Wine Making in Sudan: Better Living Through Chemistry

For those of you who know me, my luxurious mop of dark hair in this photo will let you know that it was taken some years ago. In fact, it was shot in the kitchen of our house in Khartoum, Sudan in the mid 80’s (OMG was it really that long ago?).

In this picture, I am actively and willingly breaking a serious Sudanese law … making and consuming alcohol. The people of Sudan are Muslims, and the country lives under Sharia Law. For those of you who don’t know (and why would you?), Sharia is the moral code and religious law of Islam. Alcohol is strictly prohibited in the Quran, and consequently, is illegal in countries that live under Sharia Law.

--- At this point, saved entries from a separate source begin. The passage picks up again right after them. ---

-- ==== Sys2Proof/Laws/State.lean ====
section
/-! SUPPORT. What each named update of the state leaves alone and what it writes: one lemma per field per update. -/
namespace Sys2Proof.Machine

/-! emit -/

@[simp] theorem emit_lanes (s : State) (o : Out) : (emit s o).lanes = s.lanes := rfl
@[simp] theorem emit_isls (s : State) (o : Out) : (emit s o).isls = s.isls := rfl
@[simp] theorem emit_detaching (s : State) (o : Out) : (emit s o).detaching = s.detaching := rfl
@[simp] theorem emit_lowSince (s : State) (o : Out) : (emit s o).lowSince = s.lowSince := rfl
@[simp] theorem emit_refPair (s : State) (o : Out) : (emit s o).refPair = s.refPair := rfl
@[simp] theorem emit_l0pWidth (s : State) (o : Out) : (emit s o).l0pWidth = s.l0pWidth := rfl
@[simp] theorem emit_woken (s : State) (o : Out) : (emit s o).woken = s.woken := rfl
@[simp] theorem emit_txns (s : State) (o : Out) : (emit s o).txns = s.txns := rfl
@[simp] theorem emit_nextTxn (s : State) (o : Out) : (emit s o).nextTxn = s.nextTxn := rfl
@[simp] theorem emit_routers (s : State) (o : Out) : (emit s o).routers = s.routers := rfl
@[simp] theorem emit_streams (s : State) (o : Out) : (emit s o).streams = s.streams := rfl
@[simp] theorem emit_early (s : State) (o : Out) : (emit s o).early = s.early := rfl
@[simp] theorem emit_endps (s : State) (o : Out) : (emit s o).endps = s.endps := rfl
@[simp] theorem emit_scheds (s : State) (o : Out) : (emit s o).scheds = s.scheds := rfl
@[simp] theorem emit_paces (s : State) (o : Out) : (emit s o).paces = s.paces := rfl
@[simp] theorem emit_thrs (s : State) (o : Out) : (emit s o).thrs = s.thrs := rfl
@[simp] theorem emit_routeOld (s : State) (o : Out) : (emit s o).routeOld = s.routeOld := rfl
@[simp] theorem emit_arrived (s : State) (o : Out) : (emit s o).arrived = s.arrived := rfl
@[simp] theorem emit_islRet (s : State) (o : Out) : (emit s o).islRet = s.islRet := rfl
@[simp] theorem emit_macUnits (s : State) (o : Out) : (emit s o).macUnits = s.macUnits := rfl
@[simp] theorem emit_bridges (s : State) (o : Out) : (emit s o).bridges = s.bridges := rfl
@[simp] theorem emit_decRegs (s : State) (o : Out) : (emit s o).decRegs = s.decRegs := rfl
@[simp] theorem emit_granules (s : State) (o : Out) : (emit s o).granules = s.granules := rfl
@[simp] theorem emit_poolLost (s : State) (o : Out) : (emit s o).poolLost = s.poolLost := rfl
@[simp] theorem emit_member0 (s : State) (o : Out) : (emit s o).member0 = s.member0 := rfl
@[simp] theorem emit_scrubs (s : State) (o : Out) : (emit s o).scrubs = s.scrubs := rfl
@[simp] theorem emit_offers (s : State) (o : Out) : (emit s o).offers = s.offers := rfl
@[simp] theorem emit_overdue (s : State) (o : Out) : (emit s o).overdue = s.overdue := rfl
@[simp] theorem emit_presence (s : State) (o : Out) : (emit s o).presence = s.presence := rfl
@[simp] theorem emit_vcsReset (s : State) (o : Out) : (emit s o).vcsReset = s.vcsReset := rfl
@[simp] theorem emit_viral (s : State) (o : Out) : (emit s o).viral = s.viral := rfl
@[simp] theorem emit_internals (s : State) (o : Out) : (emit s o).internals = s.internals := rfl
@[simp] theorem emit_slices (s : State) (o : Out) : (emit s o).slices = s.slices := rfl
@[simp] theorem emit_ways (s : State) (o : Out) : (emit s o).ways = s.ways := rfl
@[simp] theorem emit_plru (s : State) (o : Out) : (emit s o).plru = s.plru := rfl
@[simp] theorem emit_backing (s : State) (o : Out) : (emit s o).backing = s.backing := rfl
@[simp] theorem emit_walks (s : State) (o : Out) : (emit s o).walks = s.walks := rfl
@[simp] theorem emit_fwds (s : State) (o : Out) : (emit s o).fwds = s.fwds := rfl
@[simp] theorem emit_lostWalked (s : State) (o : Out) : (emit s o).lostWalked = s.lostWalked := rfl
@[simp] theorem emit_ideUp (s : State) (o : Out) : (emit s o).ideUp = s.ideUp := rfl
@[simp] theorem emit_cxlCache (s : State) (o : Out) : (emit s o).cxlCache = s.cxlCache := rfl
@[simp] theorem emit_noCxl (s : State) (o : Out) : (emit s o).noCxl = s.noCxl := rfl
@[simp] theorem emit_biIds (s : State) (o : Out) : (emit s o).biIds = s.biIds := rfl
@[simp] theorem emit_pending (s : State) (o : Out) : (emit s o).pending = s.pending := rfl
@[simp] theorem emit_clock (s : State) (o : Out) : (emit s o).clock = s.clock := rfl
@[simp] theorem emit_freeCtr (s : State) (o : Out) : (emit s o).freeCtr = s.freeCtr := rfl
@[simp] theorem emit_tab (s : State) (o : Out) : (emit s o).tab = s.tab := rfl
@[simp] theorem emit_commitNum (s : State) (o : Out) : (emit s o).commitNum = s.commitNum := rfl
@[simp] theorem emit_hbm (s : State) (o : Out) : (emit s o).hbm = s.hbm := rfl
@[simp] theorem emit_engines (s : State) (o : Out) : (emit s o).engines = s.engines := rfl
@[simp] theorem emit_arb (s : State) (o : Out) : (emit s o).arb = s.arb := rfl
@[simp] theorem emit_rings (s : State) (o : Out) : (emit s o).rings = s.rings := rfl
@[simp] theorem emit_ringTurn (s : State) (o : Out) : (emit s o).ringTurn = s.ringTurn := rfl
@[simp] theorem emit_residents (s : State) (o : Out) : (emit s o).residents = s.residents := rfl
@[simp] theorem emit_paused (s : State) (o : Out) : (emit s o).paused = s.paused := rfl
@[simp] theorem emit_claims (s : State) (o : Out) : (emit s o).claims = s.claims := rfl
@[simp] theorem emit_updated (s : State) (o : Out) : (emit s o).updated = s.updated := rfl
@[simp] theorem emit_partners (s : State) (o : Out) : (emit s o).partners = s.partners := rfl
@[simp] theorem emit_present (s : State) (o : Out) : (emit s o).present = s.present := rfl
@[simp] theorem emit_arriving (s : State) (o : Out) : (emit s o).arriving = s.arriving := rfl
@[simp] theorem emit_surveys (s : State) (o : Out) : (emit s o).surveys = s.surveys := rfl
@[simp] theorem emit_deferred (s : State) (o : Out) : (emit s o).deferred = s.deferred := rfl
@[simp] theorem emit_attn (s : State) (o : Out) : (emit s o).attn = s.attn := rfl
@[simp] theorem emit_detachAt (s : State) (o : Out) : (emit s o).detachAt = s.detachAt := rfl
@[simp] theorem emit_lostAt (s : State) (o : Out) : (emit s o).lostAt = s.lostAt := rfl
@[simp] theorem emit_stated (s : State) (o : Out) : (emit s o).stated = s.stated := rfl
@[simp] theorem emit_slots (s : State) (o : Out) : (emit s o).slots = s.slots := rfl
@[simp] theorem emit_locks (s : State) (o : Out) : (emit s o).locks = s.locks := rfl
@[simp] theorem emit_dbg (s : State) (o : Out) : (emit s o).dbg = s.dbg := rfl
@[simp] theorem emit_ev (s : State) (o : Out) : (emit s o).ev = s.ev := rfl
@[simp] theorem emit_alm (s : State) (o : Out) : (emit s o).alm = s.alm := rfl
@[simp] theorem emit_cnt (s : State) (o : Out) : (emit s o).cnt = s.cnt := rfl
@[simp] theorem emit_traces (s : State) (o : Out) : (emit s o).traces = s.traces := rfl
@[simp] theorem emit_timers (s : State) (o : Out) : (emit s o).timers = s.timers := rfl
@[simp] theorem emit_svc (s : State) (o : Out) : (emit s o).svc = s.svc := rfl
@[simp] theorem emit_sec (s : State) (o : Out) : (emit s o).sec = s.sec := rfl
@[simp] theorem emit_mer (s : State) (o : Out) : (emit s o).mer = s.mer := rfl
@[simp] theorem emit_stw (s : State) (o : Out) : (emit s o).stw = s.stw := rfl
@[simp] theorem emit_mctp (s : State) (o : Out) : (emit s o).mctp = s.mctp := rfl
@[simp] theorem emit_legend (s : State) (o : Out) : (emit s o).legend = s.legend := rfl
@[simp] theorem emit_fieldLock (s : State) (o : Out) : (emit s o).fieldLock = s.fieldLock := rfl
@[simp] theorem emit_ts (s : State) (o : Out) : (emit s o).ts = s.ts := rfl
@[simp] theorem emit_boot (s : State) (o : Out) : (emit s o).boot = s.boot := rfl
@[simp] theorem emit_tsync (s : State) (o : Out) : (emit s o).tsync = s.tsync := rfl
@[simp] theorem emit_frost (s : State) (o : Out) : (emit s o).frost = s.frost := rfl
@[simp] theorem emit_settings (s : State) (o : Out) : (emit s o).settings = s.settings := rfl
@[simp] theorem emit_portResets (s : State) (o : Out) : (emit s o).portResets = s.portResets := rfl
@[simp] theorem emit_fabricRdy (s : State) (o : Out) : (emit s o).fabricRdy = s.fabricRdy := rfl
@[simp] theorem emit_pinLow (s : State) (o : Out) : (emit s o).pinLow = s.pinLow := rfl
@[simp] theorem emit_ledLast (s : State) (o : Out) : (emit s o).ledLast = s.ledLast := rfl
@[simp] theorem emit_ledWhen (s : State) (o : Out) : (emit s o).ledWhen = s.ledWhen := rfl
@[simp] theorem emit_ledPhase (s : State) (o : Out) : (emit s o).ledPhase = s.ledPhase := rfl
@[simp] theorem emit_ledNext (s : State) (o : Out) : (emit s o).ledNext = s.ledNext := rfl
@[simp] theorem emit_oppNow (s : State) (o : Out) : (emit s o).oppNow = s.oppNow := rfl
@[simp] theorem emit_out (s : State) (o : Out) : (emit s o).out = s.out ++ [o] := rfl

People have been making wine for 8,000 years, and the process has remained essentially unchanged. Extract the juice from grapes, throw in some yeast, keep the container closed while allowing the carbon dioxide to escape, and voila, you have wine.

Our friends Carroll and Gerry helped us assemble the necessary gear, gave us a few tips, and suddenly, we were winemakers. You’ll note I didn’t say GOOD winemakers, but our Sudan Rouge was drinkable, packed a punch, and was a fun diversion in a harsh and sometimes dangerous place.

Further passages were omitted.